**SUPPLIED RECORDS**
-- ==== Sys2Proof/Machine/Lots.lean ====
section
/-! DEFINITION. The postings on lots: LAND (R96 to R100), SELL (R114 to R117) and WITHDRAW (R118). -/

namespace Sys2Proof.Machine

/-! ## Images of lots and their crates -/

/-- The words of a record that a mask carries, in ascending order. -/
def maskedWords (mask : BitVec 16) : Nat → List Word → List Word
  | _, [] => []
  | i, w :: ws => if mask.getLsbD i then w :: maskedWords mask (i + 1) ws else maskedWords mask (i + 1) ws

/-- A lot image that carries the words of a mask (R39, chapter 11). -/
def lotImage (slot : Nat) (mask : BitVec 16) (l : LotRecord) : Image :=
  .lot (BitVec.ofNat 11 slot) mask (maskedWords mask 0 l.words)

/-- LAND's lot image carries every word, SELL's words 1, 2, 4, 5, 6 and 8, WITHDRAW's word 1. -/
abbrev landMask : BitVec 16 := 0xFFFF
abbrev sellMask : BitVec 16 := 0x0176
abbrev withdrawMask : BitVec 16 := 0x0002

/-- A crate group image that keeps deposits, present when the group has a crate (R39). -/
def keepGroup (ks : List (BitVec 12)) (state : BitVec 3) (holder : BitVec 8) : List Image :=
  if ks.isEmpty then [] else [.crates ks state holder none none]

/-- Crates as records of the guard (R96, R114). -/
def crateIds (ks : List (BitVec 12)) : List RecordId := ks.map fun k => .crate k.toNat

/-! ## LAND -/

/-- The boat, species, grade and gross that a LAND captured (chapter 11). -/
def landBoat (p : Posting) : BitVec 8 := field p.params.w0 0 8
def landSpecies (p : Posting) : BitVec 8 := field p.params.w0 8 8
def landGrade (p : Posting) : BitVec 8 := field p.params.w0 16 8
def landGross (p : Posting) : Nat := p.params.w2.toNat

/-- The crate numbers of a tray, in tray order. -/
def trayCrates (tray : List Word) : List (BitVec 12) := tray.map tagCrate

/-- The two checks of each tray code, in tray order (R98). -/
def State.trayChecks (s : State) (boat : BitVec 8) (tray : List Word) : List (Bool × Reason) :=
  tray.flatMap fun code =>
    let c := s.crate (tagCrate code).toNat
    [(tagMatches code c, .badTag), (c.state == crateLent && c.holder == boat, .crateHolder)]

/-- The tare of a crate type, by the engine's copy (R138). -/
def State.typeTare (s : State) (t : BitVec 4) : Nat := (field (s.engine.crateTypes.get t.toFin) 0 16).toNat

/-- The deposit of a crate type, by the engine's copy (R138). -/
def State.typeDeposit (s : State) (t : BitVec 4) : BitVec 16 := field (s.engine.crateTypes.get t.toFin) 16 16

/-- The tare of a tray (R99). -/
def State.trayTare (s : State) (tray : List Word) : Nat :=
  (tray.map fun code => s.typeTare (s.crate (tagCrate code).toNat).type).sum

/-- The next lot number after one is issued: no lot has number 0 (R100). -/
def lotAfter (n : Word) : Word := if n = 0xFFFFFFFF then 1 else n + 1

/-- The scale a LAND came from. -/
def scaleOf : Source → BitVec 3
  | .scale n => BitVec.ofNat 3 n.val
  | _ => 0

/-- The lot a LAND creates (R100). -/
def landedLot (p : Posting) (number : Word) (tare : Nat) : LotRecord :=
  let ks := trayCrates p.tray
  { number := number, state := lotOnFloor, reason := 0, grade := (landGrade p).setWidth 3,
    scale := scaleOf p.source, count := BitVec.ofNat 5 ks.length, landUnsure := p.stamp.unsure,
    species := landSpecies p, boat := landBoat p, gross := BitVec.ofNat 19 (landGross p),
    saleUnsure := false, buyer := 0, net := BitVec.ofNat 19 (landGross p - tare), price := 0,
    tare := BitVec.ofNat 15 tare, value := 0, fee := 0, landing := p.stamp.count, sale := 0,
    places := (ks ++ List.replicate 16 0#12).take 16 }

/-- LAND (R96 to R100). -/
def State.landPlan (s : State) (p : Posting) : Plan :=
  let number := s.engine.copy.nextLot
  let boat := landBoat p
  .simple ([.account boat.toNat, .lot (lotSlot number)] ++ crateIds (trayCrates p.tray)) fun s =>
    let a := s.account boat.toNat
    let tare := s.trayTare p.tray
    let net := landGross p - tare
    checked
      ([ (a.kind != kindUnused, .noAccount),
         (a.kind == kindBoat, .wrongKind),
         (a.state == accountOpen || a.state == accountFrozen, .noAccount) ] ++
       s.trayChecks boat p.tray ++
       [ (decide (tare < landGross p), .netNegative),
         ((s.lot (lotSlot number)).state != lotOnFloor, .lotsFull),
         (totalRange (a.landed.toNat + net), .range) ])
      (.accept
        (accountImages [(boat.toNat,
            { a with floor := a.floor + 1, landed := a.landed + BitVec.ofNat 32 net })] ++
          [lotImage (lotSlot number) landMask (landedLot p number tare)] ++
          keepGroup (trayCrates p.tray) crateOnLot boat)
        (lotAfter number) (some number))

/-! ## SELL and WITHDRAW -/

/-- The judgement of a lot number (R109). -/
def lotChecks (number : Word) (l : LotRecord) : List (Bool × Reason) :=
  [ (number != 0, .badValue),
    (l.state != lotFree && l.number == number, .noLot),
    (l.state == lotOnFloor, .lotState) ]

/-- What phase 3 adds for a lot that stands on the floor under the number (R114). -/
def State.lotMore (s : State) (number : Word) : List RecordId :=
  let l := s.lot (lotSlot number)
  if l.state == lotOnFloor && l.number == number then .account l.boat.toNat :: crateIds l.crates else []

/-- The value of a sale (R116). -/
def saleValue (net price : Nat) : Nat := net * price / 100

/-- The fee of a sale (R116). -/
def saleFee (value rate : Nat) : Nat := value * rate / 1000

/-- The deposits of crates, each its own (R116). -/
def State.depositsOf (s : State) (ks : List (BitVec 12)) : Nat :=
  (ks.map fun k => (s.crate k.toNat).deposit.toNat).sum

/-- The SOLD record of a lot (R117). -/
def soldLot (l : LotRecord) (p : Posting) (buyer price value fee : Nat) : LotRecord :=
  { l with state := lotSold, buyer := BitVec.ofNat 8 buyer, price := BitVec.ofNat 17 price,
           value := BitVec.ofNat 32 value, fee := BitVec.ofNat 32 fee, sale := p.stamp.count,
           saleUnsure := p.stamp.unsure }

/-- SELL (R114 to R117). -/
def sellPlan (p : Posting) : Plan :=
  let number := p.params.w0
  let slot := lotSlot number
  { first := .lot slot :: accountGuard p.params.w1 ++ [.account accountHall]
    more := fun s => s.lotMore number
    verdict := fun s =>
      let l := s.lot slot
      let b := p.params.w1.toNat
      let buyer := s.account b
      let boat := s.account l.boat.toNat
      let hall := s.account accountHall
      let price := p.params.w2.toNat
      let value := saleValue l.net.toNat price
      let fee := saleFee value s.engine.feeRate.toNat
      let deposits := s.depositsOf l.crates
      let n : BitVec 13 := BitVec.ofNat 13 l.crates.length
      let cost : Int := value + deposits
      let income : Int := value - fee + deposits
      checked
        (lotChecks number l ++
          [ (accountNumber p.params.w1, .badValue),
            (buyer.kind != kindUnused, .noAccount),
            (buyer.kind == kindBuyer, .wrongKind),
            (buyer.state != accountClosed, .noAccount),
            (buyer.state == accountOpen, .frozen),
            (decide (1 ≤ price) && decide (price ≤ 100000), .badValue),
            (debitCheck b buyer cost, .credit),
            (balanceRange (buyer.balanceAfter (-cost)) && balanceRange (boat.balanceAfter income) &&
              balanceRange (hall.balanceAfter fee) && centsRange (buyer.sales.toNat + value) &&
              centsRange (boat.sales.toNat + value), .range) ])
        (s.acceptImages
          (accountImages
              [ (accountHall, hall.pay fee),
                (b, { buyer.pay (-cost) with
                      crates := buyer.crates + n, sales := buyer.sales + BitVec.ofNat 32 value }),
                (l.boat.toNat, { boat.pay income with
                      crates := boat.crates - n, floor := boat.floor - 1,
                      sales := boat.sales + BitVec.ofNat 32 value }) ] ++
            [lotImage slot sellMask (soldLot l p b price value fee)] ++
            keepGroup l.crates crateSold (BitVec.ofNat 8 b))
          (some number)) }

/-- The images of a withdrawal, from the desk or from a close (R118, R186). -/
def State.withdrawImages (s : State) (slot : Nat) (reason : BitVec 2) : List Image :=
  let l := s.lot slot
  let boat := s.account l.boat.toNat
  accountImages [(l.boat.toNat, { boat with floor := boat.floor - 1 })] ++
    [lotImage slot withdrawMask { l with state := lotWithdrawn, reason := reason }] ++
    keepGroup l.crates crateLent l.boat

/-- WITHDRAW (R118). -/
def withdrawPlan (p : Posting) : Plan :=
  let number := p.params.w0
  let slot := lotSlot number
  { first := [.lot slot]
    more := fun s => s.lotMore number
    verdict := fun s =>
      checked (lotChecks number (s.lot slot))
        (s.acceptImages (s.withdrawImages slot withdrawnByDesk) (some number)) }

end Sys2Proof.Machine
end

**ASSIGNED TASK**
Among the records, find the lines that contain "RecordId" and copy each of them.

**OUTPUT**
def crateIds (ks : List (BitVec 12)) : List RecordId := ks.map fun k => .crate k.toNat
def State.lotMore (s : State) (number : Word) : List RecordId :=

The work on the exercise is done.